### Work task
In the entries below, find the line with "bs).pwr = s.pwr := rfl" and the line with "bs).svc = s.svc := rfl". Return those two lines and all lines between them, exactly.

### Dataset entries
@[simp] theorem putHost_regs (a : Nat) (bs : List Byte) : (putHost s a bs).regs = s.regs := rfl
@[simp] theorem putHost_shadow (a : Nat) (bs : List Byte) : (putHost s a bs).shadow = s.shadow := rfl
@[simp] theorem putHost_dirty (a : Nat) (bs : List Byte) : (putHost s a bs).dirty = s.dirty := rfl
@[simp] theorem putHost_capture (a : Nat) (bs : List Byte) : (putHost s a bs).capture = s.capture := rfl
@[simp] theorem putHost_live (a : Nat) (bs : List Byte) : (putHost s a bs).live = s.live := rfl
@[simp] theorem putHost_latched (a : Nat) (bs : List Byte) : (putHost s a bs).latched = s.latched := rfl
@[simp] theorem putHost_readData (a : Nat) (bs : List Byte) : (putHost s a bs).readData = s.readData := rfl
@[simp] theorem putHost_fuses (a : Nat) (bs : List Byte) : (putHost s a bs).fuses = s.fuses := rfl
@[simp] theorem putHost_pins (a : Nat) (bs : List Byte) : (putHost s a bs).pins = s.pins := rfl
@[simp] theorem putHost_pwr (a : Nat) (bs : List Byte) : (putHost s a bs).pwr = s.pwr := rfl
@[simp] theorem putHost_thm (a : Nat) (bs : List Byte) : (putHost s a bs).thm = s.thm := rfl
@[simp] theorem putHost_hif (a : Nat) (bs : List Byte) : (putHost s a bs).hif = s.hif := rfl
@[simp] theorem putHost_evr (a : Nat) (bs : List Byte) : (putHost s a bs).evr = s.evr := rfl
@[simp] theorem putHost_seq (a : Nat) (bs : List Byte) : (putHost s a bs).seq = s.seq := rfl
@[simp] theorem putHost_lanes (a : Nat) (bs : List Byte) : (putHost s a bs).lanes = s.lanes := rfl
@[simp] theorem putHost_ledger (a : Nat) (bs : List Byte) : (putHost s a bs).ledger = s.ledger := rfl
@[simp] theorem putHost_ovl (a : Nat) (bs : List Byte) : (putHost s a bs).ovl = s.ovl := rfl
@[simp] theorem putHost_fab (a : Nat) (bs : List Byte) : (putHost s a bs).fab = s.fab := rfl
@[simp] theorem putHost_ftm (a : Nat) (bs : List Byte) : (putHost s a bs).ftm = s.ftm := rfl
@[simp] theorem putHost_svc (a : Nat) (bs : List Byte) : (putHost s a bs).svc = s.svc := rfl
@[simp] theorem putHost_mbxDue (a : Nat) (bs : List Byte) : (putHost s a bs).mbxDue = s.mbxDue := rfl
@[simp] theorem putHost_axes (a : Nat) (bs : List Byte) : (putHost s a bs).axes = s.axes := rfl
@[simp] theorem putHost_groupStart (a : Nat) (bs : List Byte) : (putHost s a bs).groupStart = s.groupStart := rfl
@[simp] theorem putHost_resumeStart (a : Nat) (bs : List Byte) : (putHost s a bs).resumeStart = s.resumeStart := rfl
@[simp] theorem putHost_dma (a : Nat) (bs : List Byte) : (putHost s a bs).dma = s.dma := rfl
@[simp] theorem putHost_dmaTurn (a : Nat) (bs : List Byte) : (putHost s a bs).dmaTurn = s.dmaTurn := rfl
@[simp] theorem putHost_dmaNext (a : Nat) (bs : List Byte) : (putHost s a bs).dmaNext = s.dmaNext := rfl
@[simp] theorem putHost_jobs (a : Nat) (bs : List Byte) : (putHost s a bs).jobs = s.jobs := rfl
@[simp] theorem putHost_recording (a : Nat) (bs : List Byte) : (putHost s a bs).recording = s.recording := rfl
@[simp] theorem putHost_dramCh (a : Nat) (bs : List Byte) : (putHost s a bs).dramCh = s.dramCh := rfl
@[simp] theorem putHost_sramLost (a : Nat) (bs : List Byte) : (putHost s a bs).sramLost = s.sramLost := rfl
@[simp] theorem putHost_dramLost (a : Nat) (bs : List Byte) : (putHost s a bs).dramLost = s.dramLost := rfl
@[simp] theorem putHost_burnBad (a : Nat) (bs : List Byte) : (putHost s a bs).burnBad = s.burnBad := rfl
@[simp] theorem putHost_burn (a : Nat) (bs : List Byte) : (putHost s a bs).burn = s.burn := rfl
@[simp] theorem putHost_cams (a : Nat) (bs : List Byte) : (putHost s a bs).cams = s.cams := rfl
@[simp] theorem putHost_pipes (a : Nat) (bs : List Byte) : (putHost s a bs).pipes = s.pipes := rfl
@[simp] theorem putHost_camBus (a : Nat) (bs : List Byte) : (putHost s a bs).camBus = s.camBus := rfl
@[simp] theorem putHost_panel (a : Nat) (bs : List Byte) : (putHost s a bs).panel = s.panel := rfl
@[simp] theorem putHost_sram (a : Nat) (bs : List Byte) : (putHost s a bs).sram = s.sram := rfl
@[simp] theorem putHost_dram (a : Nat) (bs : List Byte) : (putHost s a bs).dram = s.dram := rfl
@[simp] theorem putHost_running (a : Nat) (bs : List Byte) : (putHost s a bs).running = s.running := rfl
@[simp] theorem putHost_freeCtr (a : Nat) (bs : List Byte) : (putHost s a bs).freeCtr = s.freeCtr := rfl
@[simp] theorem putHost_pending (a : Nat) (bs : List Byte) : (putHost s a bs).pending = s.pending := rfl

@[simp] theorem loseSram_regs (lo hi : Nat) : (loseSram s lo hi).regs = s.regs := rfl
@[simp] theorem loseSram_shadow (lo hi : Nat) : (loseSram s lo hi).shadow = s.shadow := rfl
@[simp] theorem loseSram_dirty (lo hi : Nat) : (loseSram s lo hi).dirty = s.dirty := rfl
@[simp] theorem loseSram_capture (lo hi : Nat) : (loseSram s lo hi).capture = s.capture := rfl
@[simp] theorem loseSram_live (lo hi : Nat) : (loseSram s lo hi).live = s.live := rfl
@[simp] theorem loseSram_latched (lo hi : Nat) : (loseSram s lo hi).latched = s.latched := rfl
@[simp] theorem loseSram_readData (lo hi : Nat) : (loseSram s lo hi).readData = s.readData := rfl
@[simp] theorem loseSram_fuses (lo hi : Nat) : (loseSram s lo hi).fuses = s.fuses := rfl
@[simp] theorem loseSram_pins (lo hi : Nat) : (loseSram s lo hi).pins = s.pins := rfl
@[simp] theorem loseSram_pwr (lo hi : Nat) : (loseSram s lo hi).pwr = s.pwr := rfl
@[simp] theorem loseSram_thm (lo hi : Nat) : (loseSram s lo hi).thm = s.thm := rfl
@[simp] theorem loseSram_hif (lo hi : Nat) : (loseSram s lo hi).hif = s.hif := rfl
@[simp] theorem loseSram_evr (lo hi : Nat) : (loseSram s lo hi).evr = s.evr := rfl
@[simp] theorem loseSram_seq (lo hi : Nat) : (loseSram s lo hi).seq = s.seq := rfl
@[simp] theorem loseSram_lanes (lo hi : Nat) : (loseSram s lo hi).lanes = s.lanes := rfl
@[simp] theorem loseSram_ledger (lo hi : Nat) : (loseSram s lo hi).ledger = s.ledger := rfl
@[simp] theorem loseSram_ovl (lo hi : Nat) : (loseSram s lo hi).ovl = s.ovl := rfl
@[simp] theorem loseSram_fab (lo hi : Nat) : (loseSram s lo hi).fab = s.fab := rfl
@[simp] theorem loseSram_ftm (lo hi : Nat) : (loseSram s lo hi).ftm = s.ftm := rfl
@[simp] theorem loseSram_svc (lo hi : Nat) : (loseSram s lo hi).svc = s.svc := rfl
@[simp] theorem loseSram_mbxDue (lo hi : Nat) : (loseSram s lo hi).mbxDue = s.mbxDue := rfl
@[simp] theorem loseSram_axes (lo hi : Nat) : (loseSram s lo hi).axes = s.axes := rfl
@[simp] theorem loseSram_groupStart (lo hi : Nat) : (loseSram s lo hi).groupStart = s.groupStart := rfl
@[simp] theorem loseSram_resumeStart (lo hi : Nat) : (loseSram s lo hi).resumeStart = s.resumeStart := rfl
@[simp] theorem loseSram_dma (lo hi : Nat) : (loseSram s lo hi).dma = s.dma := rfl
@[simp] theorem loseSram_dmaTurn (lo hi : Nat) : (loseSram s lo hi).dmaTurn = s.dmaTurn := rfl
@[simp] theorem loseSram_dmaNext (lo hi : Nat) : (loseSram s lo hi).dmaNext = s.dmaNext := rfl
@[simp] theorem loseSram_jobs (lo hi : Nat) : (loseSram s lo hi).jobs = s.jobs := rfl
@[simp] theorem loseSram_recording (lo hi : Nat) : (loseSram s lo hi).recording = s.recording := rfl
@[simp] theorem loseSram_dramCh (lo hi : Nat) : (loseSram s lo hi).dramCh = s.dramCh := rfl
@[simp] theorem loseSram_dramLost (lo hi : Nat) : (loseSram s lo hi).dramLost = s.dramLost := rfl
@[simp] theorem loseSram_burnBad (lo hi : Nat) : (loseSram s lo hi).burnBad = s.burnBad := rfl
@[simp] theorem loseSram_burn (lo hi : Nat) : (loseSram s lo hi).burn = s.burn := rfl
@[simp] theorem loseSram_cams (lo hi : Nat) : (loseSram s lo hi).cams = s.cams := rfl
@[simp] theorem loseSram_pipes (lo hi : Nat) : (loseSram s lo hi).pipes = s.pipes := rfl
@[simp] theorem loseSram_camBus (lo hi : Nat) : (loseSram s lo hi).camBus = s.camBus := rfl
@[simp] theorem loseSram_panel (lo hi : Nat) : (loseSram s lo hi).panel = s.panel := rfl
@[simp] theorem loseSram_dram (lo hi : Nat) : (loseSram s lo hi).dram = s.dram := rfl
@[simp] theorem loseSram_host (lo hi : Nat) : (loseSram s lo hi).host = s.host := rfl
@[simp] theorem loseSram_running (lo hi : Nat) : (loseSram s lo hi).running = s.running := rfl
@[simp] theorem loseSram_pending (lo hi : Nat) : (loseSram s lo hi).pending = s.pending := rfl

### Exercise output
@[simp] theorem putHost_pwr (a : Nat) (bs : List Byte) : (putHost s a bs).pwr = s.pwr := rfl
@[simp] theorem putHost_thm (a : Nat) (bs : List Byte) : (putHost s a bs).thm = s.thm := rfl
@[simp] theorem putHost_hif (a : Nat) (bs : List Byte) : (putHost s a bs).hif = s.hif := rfl
@[simp] theorem putHost_evr (a : Nat) (bs : List Byte) : (putHost s a bs).evr = s.evr := rfl
@[simp] theorem putHost_seq (a : Nat) (bs : List Byte) : (putHost s a bs).seq = s.seq := rfl
@[simp] theorem putHost_lanes (a : Nat) (bs : List Byte) : (putHost s a bs).lanes = s.lanes := rfl
@[simp] theorem putHost_ledger (a : Nat) (bs : List Byte) : (putHost s a bs).ledger = s.ledger := rfl
@[simp] theorem putHost_ovl (a : Nat) (bs : List Byte) : (putHost s a bs).ovl = s.ovl := rfl
@[simp] theorem putHost_fab (a : Nat) (bs : List Byte) : (putHost s a bs).fab = s.fab := rfl
@[simp] theorem putHost_ftm (a : Nat) (bs : List Byte) : (putHost s a bs).ftm = s.ftm := rfl
@[simp] theorem putHost_svc (a : Nat) (bs : List Byte) : (putHost s a bs).svc = s.svc := rfl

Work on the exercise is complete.